● What you are asked to do
Return the lines below in which the string "each" occurs.

● Given data
• • •

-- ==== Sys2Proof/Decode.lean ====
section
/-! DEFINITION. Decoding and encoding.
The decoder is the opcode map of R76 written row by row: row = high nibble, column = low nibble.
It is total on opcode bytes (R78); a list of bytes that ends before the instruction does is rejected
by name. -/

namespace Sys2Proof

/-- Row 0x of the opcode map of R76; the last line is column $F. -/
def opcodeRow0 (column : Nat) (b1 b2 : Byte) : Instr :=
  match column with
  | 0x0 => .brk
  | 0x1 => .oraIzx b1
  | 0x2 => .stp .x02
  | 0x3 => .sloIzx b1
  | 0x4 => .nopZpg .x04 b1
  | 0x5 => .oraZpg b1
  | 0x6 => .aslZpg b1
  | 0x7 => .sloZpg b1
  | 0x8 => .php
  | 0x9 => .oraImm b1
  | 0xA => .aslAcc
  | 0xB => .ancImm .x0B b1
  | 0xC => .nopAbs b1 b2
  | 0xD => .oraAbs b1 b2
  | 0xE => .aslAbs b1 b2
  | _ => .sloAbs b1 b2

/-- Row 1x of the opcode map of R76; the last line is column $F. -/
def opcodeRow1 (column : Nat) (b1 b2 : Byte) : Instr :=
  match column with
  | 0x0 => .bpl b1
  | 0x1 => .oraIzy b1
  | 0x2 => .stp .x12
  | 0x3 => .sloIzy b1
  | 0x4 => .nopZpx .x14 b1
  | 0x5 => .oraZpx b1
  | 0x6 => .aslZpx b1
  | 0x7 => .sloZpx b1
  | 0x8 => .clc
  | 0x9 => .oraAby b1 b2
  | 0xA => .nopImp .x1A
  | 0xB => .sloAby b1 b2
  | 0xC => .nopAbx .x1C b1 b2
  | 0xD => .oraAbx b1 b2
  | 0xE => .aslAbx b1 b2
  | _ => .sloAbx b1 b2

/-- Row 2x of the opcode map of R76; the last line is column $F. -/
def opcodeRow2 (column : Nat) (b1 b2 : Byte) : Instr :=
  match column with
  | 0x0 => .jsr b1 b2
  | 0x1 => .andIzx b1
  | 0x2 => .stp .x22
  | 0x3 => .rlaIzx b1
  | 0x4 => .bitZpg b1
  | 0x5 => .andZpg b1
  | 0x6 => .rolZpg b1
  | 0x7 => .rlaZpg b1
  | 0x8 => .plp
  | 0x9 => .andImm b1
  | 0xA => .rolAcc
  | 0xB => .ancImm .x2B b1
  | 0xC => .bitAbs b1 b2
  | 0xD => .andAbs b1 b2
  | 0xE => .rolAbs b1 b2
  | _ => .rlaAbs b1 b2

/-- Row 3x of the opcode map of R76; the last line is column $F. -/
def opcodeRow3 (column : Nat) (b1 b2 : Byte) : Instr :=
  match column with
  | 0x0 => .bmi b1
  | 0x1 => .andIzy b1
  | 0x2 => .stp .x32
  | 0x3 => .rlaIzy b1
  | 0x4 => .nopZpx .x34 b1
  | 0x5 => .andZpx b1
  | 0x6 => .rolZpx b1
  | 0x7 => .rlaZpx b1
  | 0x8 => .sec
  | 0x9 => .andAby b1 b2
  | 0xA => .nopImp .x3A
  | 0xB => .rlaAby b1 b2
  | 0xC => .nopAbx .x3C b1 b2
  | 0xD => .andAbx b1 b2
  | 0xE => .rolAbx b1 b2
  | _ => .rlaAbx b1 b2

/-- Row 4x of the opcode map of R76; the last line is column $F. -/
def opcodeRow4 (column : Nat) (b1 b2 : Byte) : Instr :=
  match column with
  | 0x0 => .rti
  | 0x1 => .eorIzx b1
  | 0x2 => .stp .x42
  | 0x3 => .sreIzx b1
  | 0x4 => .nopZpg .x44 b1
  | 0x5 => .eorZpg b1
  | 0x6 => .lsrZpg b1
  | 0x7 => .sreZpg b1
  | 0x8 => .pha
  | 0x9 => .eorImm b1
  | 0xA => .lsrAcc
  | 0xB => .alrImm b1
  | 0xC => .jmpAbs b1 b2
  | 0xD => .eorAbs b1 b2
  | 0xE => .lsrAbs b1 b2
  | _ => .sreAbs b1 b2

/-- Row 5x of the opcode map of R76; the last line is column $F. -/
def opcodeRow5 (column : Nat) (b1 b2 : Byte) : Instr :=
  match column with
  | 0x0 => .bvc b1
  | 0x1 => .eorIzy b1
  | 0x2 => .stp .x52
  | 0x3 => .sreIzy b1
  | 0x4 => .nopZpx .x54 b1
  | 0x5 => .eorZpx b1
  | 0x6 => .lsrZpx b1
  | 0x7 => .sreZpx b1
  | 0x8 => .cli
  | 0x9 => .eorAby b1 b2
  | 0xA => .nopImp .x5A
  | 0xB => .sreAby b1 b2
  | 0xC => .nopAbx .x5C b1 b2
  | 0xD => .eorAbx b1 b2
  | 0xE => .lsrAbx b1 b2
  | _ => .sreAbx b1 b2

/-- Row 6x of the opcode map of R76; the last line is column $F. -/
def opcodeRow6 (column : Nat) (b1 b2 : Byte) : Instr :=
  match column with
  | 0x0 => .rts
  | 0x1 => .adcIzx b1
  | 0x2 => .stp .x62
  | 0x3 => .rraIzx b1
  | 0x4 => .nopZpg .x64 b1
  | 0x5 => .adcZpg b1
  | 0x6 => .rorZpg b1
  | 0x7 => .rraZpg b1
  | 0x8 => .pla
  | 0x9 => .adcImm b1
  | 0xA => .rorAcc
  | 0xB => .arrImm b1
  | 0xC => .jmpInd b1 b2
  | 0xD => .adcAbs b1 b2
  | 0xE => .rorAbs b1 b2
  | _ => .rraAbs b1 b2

• • •

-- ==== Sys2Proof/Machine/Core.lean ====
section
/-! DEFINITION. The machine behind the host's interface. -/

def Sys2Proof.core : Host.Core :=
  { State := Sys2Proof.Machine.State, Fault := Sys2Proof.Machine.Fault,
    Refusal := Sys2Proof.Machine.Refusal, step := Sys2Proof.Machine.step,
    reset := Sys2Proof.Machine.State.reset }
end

• • •

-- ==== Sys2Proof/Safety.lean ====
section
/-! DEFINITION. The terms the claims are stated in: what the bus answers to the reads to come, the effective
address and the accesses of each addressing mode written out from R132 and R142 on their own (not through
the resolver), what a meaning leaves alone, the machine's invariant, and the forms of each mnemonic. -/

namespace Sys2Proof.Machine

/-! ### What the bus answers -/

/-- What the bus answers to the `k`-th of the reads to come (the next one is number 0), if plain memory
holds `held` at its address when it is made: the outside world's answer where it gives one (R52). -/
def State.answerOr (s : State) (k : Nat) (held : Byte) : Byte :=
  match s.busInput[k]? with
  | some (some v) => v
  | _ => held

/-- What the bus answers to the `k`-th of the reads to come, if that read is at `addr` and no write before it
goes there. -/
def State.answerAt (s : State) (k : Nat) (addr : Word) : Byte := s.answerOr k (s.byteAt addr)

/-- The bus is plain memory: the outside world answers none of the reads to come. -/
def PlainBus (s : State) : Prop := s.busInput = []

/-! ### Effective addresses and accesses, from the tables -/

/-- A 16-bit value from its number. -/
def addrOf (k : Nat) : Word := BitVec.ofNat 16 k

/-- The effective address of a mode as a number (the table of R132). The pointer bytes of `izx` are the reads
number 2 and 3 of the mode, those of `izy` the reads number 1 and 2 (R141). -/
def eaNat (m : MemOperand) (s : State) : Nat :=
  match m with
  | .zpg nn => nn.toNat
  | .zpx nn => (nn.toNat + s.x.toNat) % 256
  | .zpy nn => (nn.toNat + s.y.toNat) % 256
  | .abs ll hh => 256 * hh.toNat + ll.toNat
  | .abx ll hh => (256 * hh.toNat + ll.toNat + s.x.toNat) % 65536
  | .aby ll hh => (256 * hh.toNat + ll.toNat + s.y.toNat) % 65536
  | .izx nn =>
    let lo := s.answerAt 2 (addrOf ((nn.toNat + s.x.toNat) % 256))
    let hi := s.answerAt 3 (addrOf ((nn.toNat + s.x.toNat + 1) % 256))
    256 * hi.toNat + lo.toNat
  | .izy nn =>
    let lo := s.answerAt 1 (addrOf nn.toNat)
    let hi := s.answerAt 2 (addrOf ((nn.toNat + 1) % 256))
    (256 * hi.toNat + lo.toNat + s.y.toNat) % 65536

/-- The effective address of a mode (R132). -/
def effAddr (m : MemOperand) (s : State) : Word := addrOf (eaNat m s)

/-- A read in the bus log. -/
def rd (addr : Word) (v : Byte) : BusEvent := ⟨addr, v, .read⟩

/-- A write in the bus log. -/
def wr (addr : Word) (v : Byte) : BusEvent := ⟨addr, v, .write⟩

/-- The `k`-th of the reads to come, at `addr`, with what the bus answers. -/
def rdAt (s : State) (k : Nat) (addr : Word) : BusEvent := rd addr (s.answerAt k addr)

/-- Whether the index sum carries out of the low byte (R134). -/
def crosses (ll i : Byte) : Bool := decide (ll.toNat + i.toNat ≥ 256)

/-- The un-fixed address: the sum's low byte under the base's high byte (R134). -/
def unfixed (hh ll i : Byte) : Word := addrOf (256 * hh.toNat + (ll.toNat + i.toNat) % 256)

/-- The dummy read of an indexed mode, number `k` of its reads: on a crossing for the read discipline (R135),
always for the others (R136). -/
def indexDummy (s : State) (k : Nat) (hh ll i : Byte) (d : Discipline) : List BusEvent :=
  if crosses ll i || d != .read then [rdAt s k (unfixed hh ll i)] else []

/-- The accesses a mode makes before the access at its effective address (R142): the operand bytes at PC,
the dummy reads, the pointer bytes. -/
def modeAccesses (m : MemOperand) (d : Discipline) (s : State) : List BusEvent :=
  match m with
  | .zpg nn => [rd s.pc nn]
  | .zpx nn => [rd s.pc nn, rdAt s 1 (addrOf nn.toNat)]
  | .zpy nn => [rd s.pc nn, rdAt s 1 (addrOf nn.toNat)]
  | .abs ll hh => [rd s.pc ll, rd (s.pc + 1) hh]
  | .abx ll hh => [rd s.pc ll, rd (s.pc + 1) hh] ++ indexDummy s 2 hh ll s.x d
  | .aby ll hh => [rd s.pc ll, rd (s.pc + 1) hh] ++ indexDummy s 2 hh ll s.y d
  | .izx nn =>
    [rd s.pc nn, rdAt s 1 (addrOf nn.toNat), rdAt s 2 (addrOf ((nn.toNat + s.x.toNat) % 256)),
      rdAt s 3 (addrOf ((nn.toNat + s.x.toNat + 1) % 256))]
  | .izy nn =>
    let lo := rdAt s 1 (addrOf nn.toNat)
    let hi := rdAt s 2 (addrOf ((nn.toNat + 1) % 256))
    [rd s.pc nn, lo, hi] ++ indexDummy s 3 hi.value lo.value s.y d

• • •

● Response to the task
address and the accesses of each addressing mode written out from R132 and R142 on their own (not through
the resolver), what a meaning leaves alone, the machine's invariant, and the forms of each mnemonic. -/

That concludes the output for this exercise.